Global Economy Expert

Timothy Taylor is an American economist. He is managing editor of the Journal of Economic Perspectives, a quarterly academic journal produced at Macalester College and published by the American Economic Association. Taylor received his Bachelor of Arts degree from Haverford College and a master's degree in economics from Stanford University. At Stanford, he was winner of the award for excellent teaching in a large class (more than 30 students) given by the Associated Students of Stanford University.
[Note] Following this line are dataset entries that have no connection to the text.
/-- One operation's staged gradients are committed. -/
def State.commitOp (s : State) (m : MicroBatch) (x : Op × Nat) : State :=
  if s.slotCfg.stagingBytes x.1 = 0 ∨ !s.opOccurs x.1 ∨ (pairOf x.2 m.staging).isNone then s else
  let rows := s.stagedRows m x.2 x.1
  let fresh := s.train.storeFirst
  let s := rows.foldl (fun s r => (s.operand r.1).elim s fun g => s.commitRow (fresh.contains r.1) r.1 g r.2.1 r.2.2.1 r.2.2.2.1) s
  let s := s.onTrain fun t => { t with storeFirst := t.storeFirst.filter fun i => !(rows.any fun r => r.1 == i) }
  s.onTap x.1.body.layerOf fun t => { t with dw := addSquares t.dw ((rows.filter (·.2.2.2.2)).flatMap fun r => r.2.2.1.map widen) }

/-- A micro-batch adds its counts to the step's (R297): stored where the gradients were read since. -/
def State.commitCounts (s : State) (m : MicroBatch) : State :=
  let nf := (m.nonFinite.map (·.2)).sum
  let s := s.onTrain fun t =>
    if t.storeFirst.contains noOperand then
      { t with samples := m.samples, loss := m.loss, nonFinite := nf, storeFirst := t.storeFirst.filter (· != noOperand) }
    else { t with samples := t.samples + m.samples, loss := add64 t.loss m.loss, nonFinite := t.nonFinite + nf }
  m.nonFinite.foldl (fun s x => s.onTap x.1 fun t => { t with nf := t.nf + x.2 }) s

/-- R81, R170, R297, R298, R315. -/
def execMicroBatchCommit (mb : BitVec 10) (s : State) : Out :=
  .next <|
    match s.mbs.find? fun m => m.mb == mb.toNat && !m.dropped && !m.committed with
    | none => s
    | some m =>
      let waits := s.cfg.sundial.det && s.mbs.any fun o => o.step == m.step && decide (o.mb < m.mb) && !o.dropped && !o.committed
      if !m.admitted ∨ !s.partsDone m ∨ waits then s else
      let s := s.slotCfg.ops.zipIdx.foldl (fun s x => s.commitOp m x) s
      let s := s.commitCounts m
      let s := s.onMb m.mb m.step fun m => { m with committed := true, staging := [], reruns := [] }
      let s := s.onTrain fun t => { t with preRows := t.preRows.filter fun e => !(e.mb == m.mb && e.step == m.step) }
      ((s.release m.mb m.step).settle).draw

/-! ### OPTIMIZE (R138, R309, R319, R337) -/

/-- cos(π x) in FP32: exact at 0 and 1 (R138). -/
def cosPi (x : BitVec 32) : BitVec 32 := if (v32 x).isZero then one32 else if x = one32 then minusOne32 else Config.cosPi x

/-- Learning rate at update `u` (R138): the warm-up, then the cosine, each operation of the formula in FP32. -/
def learningRate (sched : Nat) (consts : List (BitVec 32)) (u : Nat) : BitVec 32 :=
  let c (i : Nat) : BitVec 32 := consts.getD i 0
  let v (i : Nat) : Val := v32 (c i)
  if sched = 0 then c 0
  else if (ofInt u 0).lt (v 5) then div32 (mul32 (c 0) (nat32 (u + 1))) (c 5)
  else
    let q := div32 (r32 ((ofInt u 0).add (v 5).neg)) (c 6)
    let x := if (v32 one32).lt (v32 q) then one32 else q
    add32 (c 7) (mul32 (mul32 (sub32 (c 0) (c 7)) (add32 one32 (cosPi x))) (r32 (.fin false 1 (-1))))

/-- How an OPTIMIZE updates elements: method, learning rate, constants, u. -/
structure Update where
  method : Nat
  lr     : BitVec 32
  consts : List (BitVec 32)
  u      : Nat
  deriving DecidableEq, Repr

def State.updateOf (s : State) (j : Nat) (p : OptimizeOp) : Update :=
  let consts := (List.range 8).map (s.const32 p.consts)
  let u := s.updateCount j
  ⟨p.method, learningRate p.sched consts u, consts, u⟩

/-- A row after an update: values, first and second state; only the elements named take part. -/
def Update.row (w : Update) (at_ : List Nat) (vs gs s1 s2 : List (BitVec 32)) : List (BitVec 32) × List (BitVec 32) × List (BitVec 32) :=
  let sums := at_.map fun i => gs.getD i 0
  at_.foldl (fun acc i =>
    let r := Config.optimizerStep w.method w.lr w.consts w.u sums (vs.getD i 0) (gs.getD i 0) (s1.getD i 0) (s2.getD i 0)
    (setAt acc.1 i r.1, setAt acc.2.1 i r.2.1, setAt acc.2.2 i r.2.2)) (vs, s1, s2)

/-- Dense positions a stored row holds: every column, or those its metadata names (R275). -/
def Operand.positions (x : Operand) (row : Nat) : List Nat :=
  if x.sparsity = 0 then List.range x.n
  else (List.range (storedVals x.format x.sparsity x.n)).map (metaPos x.format x.sparsity x.n row) |>.filter (· < x.n)

/-- Bytes of a row with new values, its sparsity metadata kept (R275). -/
def Operand.encodeLike (x : Operand) (row : Nat) (vs : List Val) : List Byte :=
  if x.sparsity = 0 then x.encode rne vs
  else
    let n := storedVals x.format x.sparsity x.n
    let pos (j : Nat) : Nat := metaPos x.format x.sparsity x.n row j
    let val (j : Nat) : Val := vs.getD (pos j) (.fin false 0 0)
    let blocks := scaleBytes x.format x.sparsity x.n
    let scale (b : Nat) : Nat := mxBlockScale x.format (((List.range n).filter fun j => pos j / 32 == b).map val)
    let shift (j : Nat) : Int := if isMx x.format then 127 - (scale (pos j / 32) : Int) else if x.format = 4 ∨ x.format = 5 then -x.scale else 0
    let codes := pack ((List.range n).map fun j => (elemCode x.format .nearestEven ((val j).scale (shift j)), elemBits x.format))
    let vb := valueBytes x.format x.sparsity x.n
    let scales := pack ((List.range blocks).map fun b => (scale b, 8))
    let mb := metaBytes x.format x.sparsity x.n
    leBytes (codes + scales * 2 ^ (8 * vb) + field row (8 * (vb + blocks)) (8 * mb) * 2 ^ (8 * (vb + blocks))) x.rowBytes

/-- Whether an operation gives row `r` of a gradient operand a gradient: none where it does not write the operand (R138, R276). -/
def State.givesGrad (s : State) (g r : Nat) (o : Op) : Option Bool :=
  if !o.bwd then none else
  match o.body with
  | .transform q => if q.preGrad = g then some !q.frozen else if q.grad = g then some (!q.frozen && s.maskBit q r) else none
  | .normalise n => if n.affineGrad = g then some true else none
  | _ => none

/-- Every operation that writes a gradient operand leaves this row out: its mask bit is clear, or its weights are frozen (R138). -/
def State.rowMasked (s : State) (p : OptimizeOp) (r : Nat) : Bool :=
  let gs := s.slotCfg.ops.filterMap (s.givesGrad p.grad r)
  !gs.isEmpty && gs.all (! ·)

/-- A gradient operand has received a gradient since its last use (R138, R297): a commit on this device, or a reduction that delivered one. -/
def State.gradReceived (s : State) (g : Nat) : Bool :=
  !s.train.storeFirst.contains g || s.cascade.records.any fun r => r.1 == g && r.2.n != 0

/-- Any beat of a gradient row is poisoned (R357). -/
def State.gradPoisoned (s : State) (p : OptimizeOp) (r : Nat) : Bool := (s.operand p.grad).any fun g => s.rowPoisoned none 0 p.grad g r

/-- An operation reads a row: stored poison is counted (R396, R398). -/
def State.notePlace (s : State) (p : Place) (n : Nat) (c : CtxId) : State :=
  match p with
  | .own k => s.noteReads k n (s.nameOf c)
  | .remote _ => s

/-- Write a kind 2 row into the other buffer (R309). -/
def State.writeOther (s : State) (i : Nat) (x : Operand) (r : Nat) (bs : List Byte) (poisoned : Bool) : State :=
  s.placeStore (s.rowPlace none (s.weightVersion.toNat + 1) i x r) bs poisoned

/-- A kind 2 row and its state: updated, or copied from the live buffer (R138, R309, R357). -/
def State.updateDense (s : State) (c : CtxId) (p : OptimizeOp) (w : Update) (x : Operand) (r : Nat) : State :=
  let v := s.weightVersion.toNat
  let live (i : Nat) (y : Operand) : List (BitVec 32) := f32s (s.rowVals none v i y r)
  let state (i : Nat) : List (BitVec 32) := (s.operand i).elim (List.replicate x.n 0) (live i)
  let keep := s.rowMasked p r || s.gradPoisoned p r || !s.gradReceived p.grad
  let g := (s.operand p.grad).elim [] fun y => f32s (s.rowVals none 0 p.grad y r)
  let row := s.rowNum none v p.target x r
  let new := w.row (x.positions row) (live p.target x) g (state p.state1) (state p.state2)
  let put (s' : State) (i : Nat) (vs : List (BitVec 32)) : State := (s.operand i).elim s' fun y =>
    let s' := s'.notePlace (s.rowPlace none v i y r) y.rowBytes c
    let old := s.rowNum none v i y r
    s'.writeOther i y r (if keep then leBytes old y.rowBytes else y.encodeLike old (valsOf vs)) (s.rowPoisoned none v i y r)
  put (put (put s p.target new.1) p.state1 new.2.1) p.state2 new.2.2

/-- The step's sample count as the dense reductions delivered it (R240). -/
def State.stepSamples (s : State) : Nat :=
  match s.train.weirRecord with
  | some r => r.n.toNat
  | none => match s.cascade.records.find? fun r => s.slotCfg.gradOperands.contains r.1 with
    | some r => r.2.n.toNat
    | none => s.train.samples

/-- A table row with its state is written whole, and marked in its row maps (R138, R176, R451). -/
def State.writeTableRow (s : State) (t : TableDesc) (node : Nat) (bs : List Byte) (poisoned : Bool) : State :=
  (s.storeRow t false node 0 bs poisoned).markDirty t.id node

/-- A table row the device owns: its slot's row divided by the sample count is its gradient (R240, R242). -/
def State.updateSparse (s : State) (c : CtxId) (p : OptimizeOp) (w : Update) (t : TableDesc) (node : Nat) : State :=
  match s.slotOf t.id node with
  | none => s
  | some k =>
    let slot := s.slotRow t k
    if s.gather.skipped.contains t.id then s
    else if s.slotPoisoned k || slot.any (·.2) then
      (s.onGather fun g => { g with poisoned := satAdd g.poisoned 1 }).logDevice 0x0A2 (s.nameOf c) 0 0
    else
      let g := slot.map fun e => div32 e.1 (nat32 s.stepSamples)
      let key (t : TableDesc) : Option Nat := s.ownRowKey t false node
      let read (t : TableDesc) : List (BitVec 32) :=
        (key t).elim (List.replicate (t.cols + 1) 0) fun k => f32s (t.values (s.numAt k t.rowBytes))
      let bad (t : TableDesc) : Bool := (key t).any fun k => s.rangePoisoned k t.rowBytes
      let state (i : Nat) : Option TableDesc := s.slotCfg.tableOf s.cfg.tables i
      let zero := List.replicate (t.cols + 1) 0
      let new := w.row (List.range (t.cols + 1)) (read t) g ((state p.state1).elim zero read) ((state p.state2).elim zero read)
      let put (s' : State) (t : Option TableDesc) (vs : List (BitVec 32)) : State :=
        t.elim s' fun t => s'.writeTableRow t node (t.encode (valsOf vs)) (bad t)
      let s := ([some t, state p.state1, state p.state2].filterMap id).foldl (fun s t =>
        (key t).elim s fun k => s.noteReads k t.rowBytes (s.nameOf c)) s
      put (put (put s (some t) new.1) (state p.state1) new.2.1) (state p.state2) new.2.2

/-! ### Norm taps of an update (R315) -/

/-- Layer of the operation whose weight, bias or affine parameters an OPTIMIZE's target is. -/
def JobSlot.layerOfTarget (j : JobSlot) (i : Nat) : Option Nat :=
  j.ops.findSome? fun o => match o.body with
    | .transform q => if q.w = i ∨ q.preload = 1 ∧ q.pre = i then some q.layer else none
    | .normalise n => if n.affine = i then some n.layer else none
    | _ => none

/-- An OPTIMIZE of the step has written all its rows. -/
def State.hasWritten (s : State) (j : Nat) : Bool :=
  s.partDone j 4094 false || s.sched.any fun r => r.contexts.any fun x => x.2.op.toNat == j && x.2.state == 4 && x.2.step == s.dial.step && x.2.mb == 4094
At Minnesota, he was named a Distinguished Lecturer by the Department of Economics and voted Teacher of the Year by the master's degree students at the Hubert H. Humphrey Institute of Public Affairs. Taylor has been a guest speaker for groups of teachers of high school economics, visiting diplomats from eastern Europe, talk-radio shows, and community groups. From 1989 to 1997, Professor Taylor wrote an economics opinion column for the San Jose Mercury-News. He has published multiple lectures on economics through The Teaching Company. With Rudolph Penner and Isabel Sawhill, he is co-author of Updating America's Social Contract (2000), whose first chapter provided an early radical centrist perspective, "An Agenda for the Radical Middle". Taylor is also the author of The Instant Economist: Everything You Need to Know About How the Economy Works, published by the Penguin Group in 2012. The fourth edition of Taylor's Principles of Economics textbook was published by Textbook Media in 2017.